Yanukovych’s legal team has declared its willingness to appeal against Shokin’s
trial to the European Court for Human Rights, should Ukraine refuse to back
down.

Russia has tacitly
accepted Yanukovych’s case by refusing to allow his extradition to Kyiv. The
Russian Ministry of Justice has denied that the Ukrainian government formally
requested Yanukovych’s extradition to Kyiv for testimony, but regardless, Putin
is extremely unlikely to change his position on this issue. Hermitage Capital
Management CEO Bill Browder, in an interview with me in March, attributed
Russia’s rigid stance to the common kleptocratic nature of the Putin and
Yanukovych regimes.
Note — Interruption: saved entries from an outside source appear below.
-- ==== Sys2Proof/Machine/Ops.lean ====
section
/-! DEFINITION. The named operations every meaning is made of: the chunk buffer, byte order, the ports,
reset, and entering a fault (the block's one exception mechanism, R170, with its only way out, R176). -/

namespace Sys2Proof.Machine

/-! ### The chunk buffer space (R52, MemRead and MemWrite of 00_scope.md section 5) -/

/-- `MemRead(BUF, i, 1)`; an index that is not listed holds the reset value 0x00 (R30). -/
def Memory.read : Memory → Nat → Byte
  | [], _ => 0x00#8
  | (b, x) :: m, i => if i = b then x else Memory.read m i

/-- `MemWrite(BUF, i, 1, v)`, keeping the canonical form: a byte of 0x00 is not listed. -/
def Memory.write : Memory → Nat → Byte → Memory
  | [], i, v => if v = 0x00#8 then [] else [(i, v)]
  | (b, x) :: m, i, v =>
    if i < b then (if v = 0x00#8 then (b, x) :: m else (i, v) :: (b, x) :: m)
    else if i = b then (if v = 0x00#8 then m else (i, v) :: m)
    else (b, x) :: Memory.write m i v

/-- The canonical form: indices below 200 and strictly rising, no byte 0x00 listed. -/
def Memory.wf : Memory → Bool
  | [] => true
  | (b, x) :: m =>
    decide (b < 200) && decide (x ≠ 0x00#8) && m.all (fun c => decide (b < c.1)) && Memory.wf m

/-- `BUF[0..n)`. -/
def Memory.slice (m : Memory) (n : Nat) : List Byte := (List.range n).map m.read

/-- `zeros(200)`, the buffer at reset and after every emission (R30). -/
def Memory.zeros : Memory := []

/-! ### Byte order (00_scope.md section 5; R54, R57) -/

/-- `le16(v)`. -/
def le16 (v : Half) : List Byte := [v.extractLsb' 0 8, v.extractLsb' 8 8]

/-- `le32(v)`. -/
def le32 (v : Word) : List Byte :=
  [v.extractLsb' 0 8, v.extractLsb' 8 8, v.extractLsb' 16 8, v.extractLsb' 24 8]

/-- The bytes of a 16-bit frame field under a byte-order convention (X1). -/
def halfBytes (order : ByteOrder) (v : Half) : List Byte :=
  match order with
  | .little => le16 v
  | .big => (le16 v).reverse

/-- The bytes of a 32-bit frame field under a byte-order convention (X1). -/
def wordBytes (order : ByteOrder) (v : Word) : List Byte :=
  match order with
  | .little => le32 v
  | .big => (le32 v).reverse

/-! ### Ports (R53) -/

/-- `RSP.put(v)` (R37). -/
def putResponse (v : Word) (s : State) : State := { s with rsp := s.rsp ++ [v] }

/-- What the TX port has delivered: the frames in order, each from offset 0 to its last (R53 (c), R76). -/
def txStream (s : State) : List Byte := s.tx.flatten

/-- The state once the host has presented one thing and has `rest` still to present. -/
def takeInput (rest : List HostInput) (s : State) : State := { s with inputs := rest }

/-- The next thing the host presents, and the state with it taken from the port; none when the host
presents nothing. -/
def fetch (s : State) : Option (HostInput × State) :=
  match s.inputs with
  | [] => none
  | h :: rest => some (h, takeInput rest s)

/-- The state with a word presented on the CMD port ahead of everything else. -/
def present (w : CmdWord) (s : State) : State := { s with inputs := .command w :: s.inputs }

/-! ### Reset (R39, R190, R191, R192) -/

/-- Every state element at its reset value; what already left the block stays in the logs (R192), and what
the host has yet to present stays with the host. -/
def resetBlock (s : State) : State :=
  { State.reset with tx := s.tx, rsp := s.rsp, inputs := s.inputs }

/-! ### Faults (60_exceptions.md) -/

/-- The code number of a cause (R165). -/
def FaultCode.number : FaultCode → BitVec 8
  | .illegal => 1#8
  | .seq => 2#8
  | .align => 3#8
  | .addrOvf => 4#8
  | .lenOvf => 5#8
  | .mismatch => 6#8

/-- `raise Fault(code, info)`: FAULT and FINFO are written and nothing else changes (R170). -/
def raiseFault (f : FaultReport) (s : State) : State :=
  { s with fault := f.code.number, finfo := f.info }

/-- The fault of a word that is no legal encoding: FINFO receives the opcode byte (R166). -/
def illegalFault (opcode : Byte) : FaultReport := ⟨.illegal, opcode.setWidth 32⟩

/-- The fault of a command out of sequence: FINFO receives the opcode byte (R167). -/
def seqFault (opcode : Byte) : FaultReport := ⟨.seq, opcode.setWidth 32⟩

/-- How the block executes every command but RST and RD: while FAULT is not 0 the command is ignored
(R173); else it has its whole effect or, if a check of it fails, enters the fault and has no other effect
(R170). -/
def attempt (body : State → Except FaultReport State) (s : State) : Host.Outcome State Fault Refusal :=
  if s.fault = 0#8 then
    match body s with
    | .ok t => .next t
    | .error f => .next (raiseFault f s)
  else .next s

/-- The only way out of a fault (R176): the same reset as at power-on, which restores nothing of the
failed image. RST and the hardware reset input both lead here (R191). -/
def leaveFault (s : State) : Host.Outcome State Fault Refusal := .next (resetBlock s)

/-- What the block does with a word that is no command (R83, R84, R166): F_ILLEGAL, or nothing while
faulted. -/
def rejectWord (opcode : Byte) (s : State) : Host.Outcome State Fault Refusal :=
  attempt (fun _ => .error (illegalFault opcode)) s

end Sys2Proof.Machine
end

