-- ==== Sys2Proof/Machine/Control.lean ====
section
/-! DEFINITION. The control commands NOP, RST and RD (43_control.md). -/

namespace Sys2Proof.Machine

/-- NOP (R150): no effect, faulted or not. -/
def execNop (s : State) : Host.Outcome State Fault Refusal :=
  attempt (fun t => .ok t) s

/-- RST (R151): the effect of hardware reset, in every phase and in the faulted state (R191). -/
def execRst (s : State) : Host.Outcome State Fault Refusal :=
  leaveFault s

/-- RD (R152): the register's value to RSP, in every phase and in the faulted state; a reserved index is an
illegal word. -/
def execRd (reg : Byte) (s : State) : Host.Outcome State Fault Refusal :=
  match readRegister s reg with
  | some v => .next (putResponse v s)
  | none => rejectWord Opcode.rd s

end Sys2Proof.Machine
end

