-- ==== Sys2Proof/Machine/Crc32.lean ====
section
/-! DEFINITION. U2, the whole-image CRC32 engine and its commands FIN and CHK (41_crc32.md). -/

namespace Sys2Proof.Machine

/-- One shift of the loop of R110. -/
def crc32Shift (c : Word) : Word :=
  if c.getLsbD 31 then (c <<< 1) ^^^ Config.crc32Poly else c <<< 1

/-- `n` shifts. -/
def crc32Shifts : Nat → Word → Word
  | 0, c => c
  | n + 1, c => crc32Shifts n (crc32Shift c)

/-- `crc32_step(c, v)`: the byte into bits 31:24, then eight shifts (R110; one byte at a time, R111). -/
def crc32Step (c : Word) (v : Byte) : Word := crc32Shifts 8 (c ^^^ (v.setWidth 32 <<< 24))

/-- The digest after a run of bytes. -/
def crc32Feed (c : Word) (data : List Byte) : Word := data.foldl crc32Step c

/-- `finalize(c) = c ^ CRC32_XOROUT` (R112). -/
def crc32Finalize (c : Word) : Word := c ^^^ Config.crc32Xorout

/-- `crc32(data)`: the left fold from 0xFFFFFFFF, finalized (R112). -/
def crc32 (data : List Byte) : Word := crc32Finalize (crc32Feed Config.crc32Init data)

/-- FIN's effect and its check (R114; the feedback order is that of R115). -/
def finEffect (append : Bool) (s : State) : Except FaultReport State :=
  if s.phase = .idle then
    let crcA := crc32Finalize s.crc32Run
    let run := if append then crc32Feed s.crc32Run (le32 crcA) else s.crc32Run
    .ok { s with crc32Run := run, crc32A := crcA, crc32Out := run, append := append, phase := .done }
  else .error (seqFault Opcode.fin)

/-- FIN (R114). -/
def execFin (append : Bool) (s : State) : Host.Outcome State Fault Refusal :=
  attempt (finEffect append) s

/-- CHK's effect, which is none, and its checks (R117). -/
def chkEffect (value : Word) (s : State) : Except FaultReport State :=
  if s.phase = .done then
    if value = s.crc32Out then .ok s else .error ⟨.mismatch, value⟩
  else .error (seqFault Opcode.chk)

/-- CHK (R117). -/
def execChk (value : Word) (s : State) : Host.Outcome State Fault Refusal :=
  attempt (chkEffect value) s

end Sys2Proof.Machine
end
Putin is therefore afraid of the reverberations in Moscow
should Yanukovych be convicted and publicly shamed in Ukraine.

The idea that
Russia could intervene violently in the trial process has also become more
prominent in recent months, in light of allegations of possible Russian
involvement in the mysterious deaths of Yanukovych regime allies. Anton
Geraschenko, an assistant to the Ukrainian Interior Minister told CNN in April that
he believed that Yanukovych’s allies were possibly murdered on Kremlin orders
to foment anti-Ukrainian sentiment in Russia and destabilize Ukraine.

While there is no
empirical evidence for these accusations, the idea that the Russian authorities
could obstruct the trials through political intimidation is a contingency that
cannot be dismissed. Even if Russia does not resort to violence, media assaults
on the Ukrainian justice system will likely be an ongoing feature of the trial
process.

Kremlin-backed
media outlet Sputnik reported on the
trial process on Aug. 6, highlighting the fact that Yanukovych was not
impeached by the Ukrainian Parliament, which would be a typical legal procedure
to implicate the president for corruption. Leonid Slutskiy, the Chairman of the
State Duma Committee for Relations with the CIS bloc, in an interview with RT, condemned the Interpol arrest
warrant on Yanukovych as a sign that Ukraine is a totalitarian and undemocratic
state. If these messages permeate to the conflict-ridden Donbas, which is
saturated with Russian media coverage, the trials could end up damaging
Poroshenko’s credibility in eastern Ukraine.

Ukraine’s
Prosecutor General Shokin’s belated show of decisiveness in indicting
Yanukovych and his former allies should be a positive step for Ukraine’s
democratic consolidation efforts. However, the dysfunctionality of the
Ukrainian court system and Russia’s vested interests in obstructing the trial
may prevent genuine justice for those who suffered in Maidan from being
achieved.

Samuel Ramani is an MPhil student in Russian and East European Studies at St.
Antony’s College, University of Oxford. He is also a regular contributor to
Huffington Post Politics and World Post.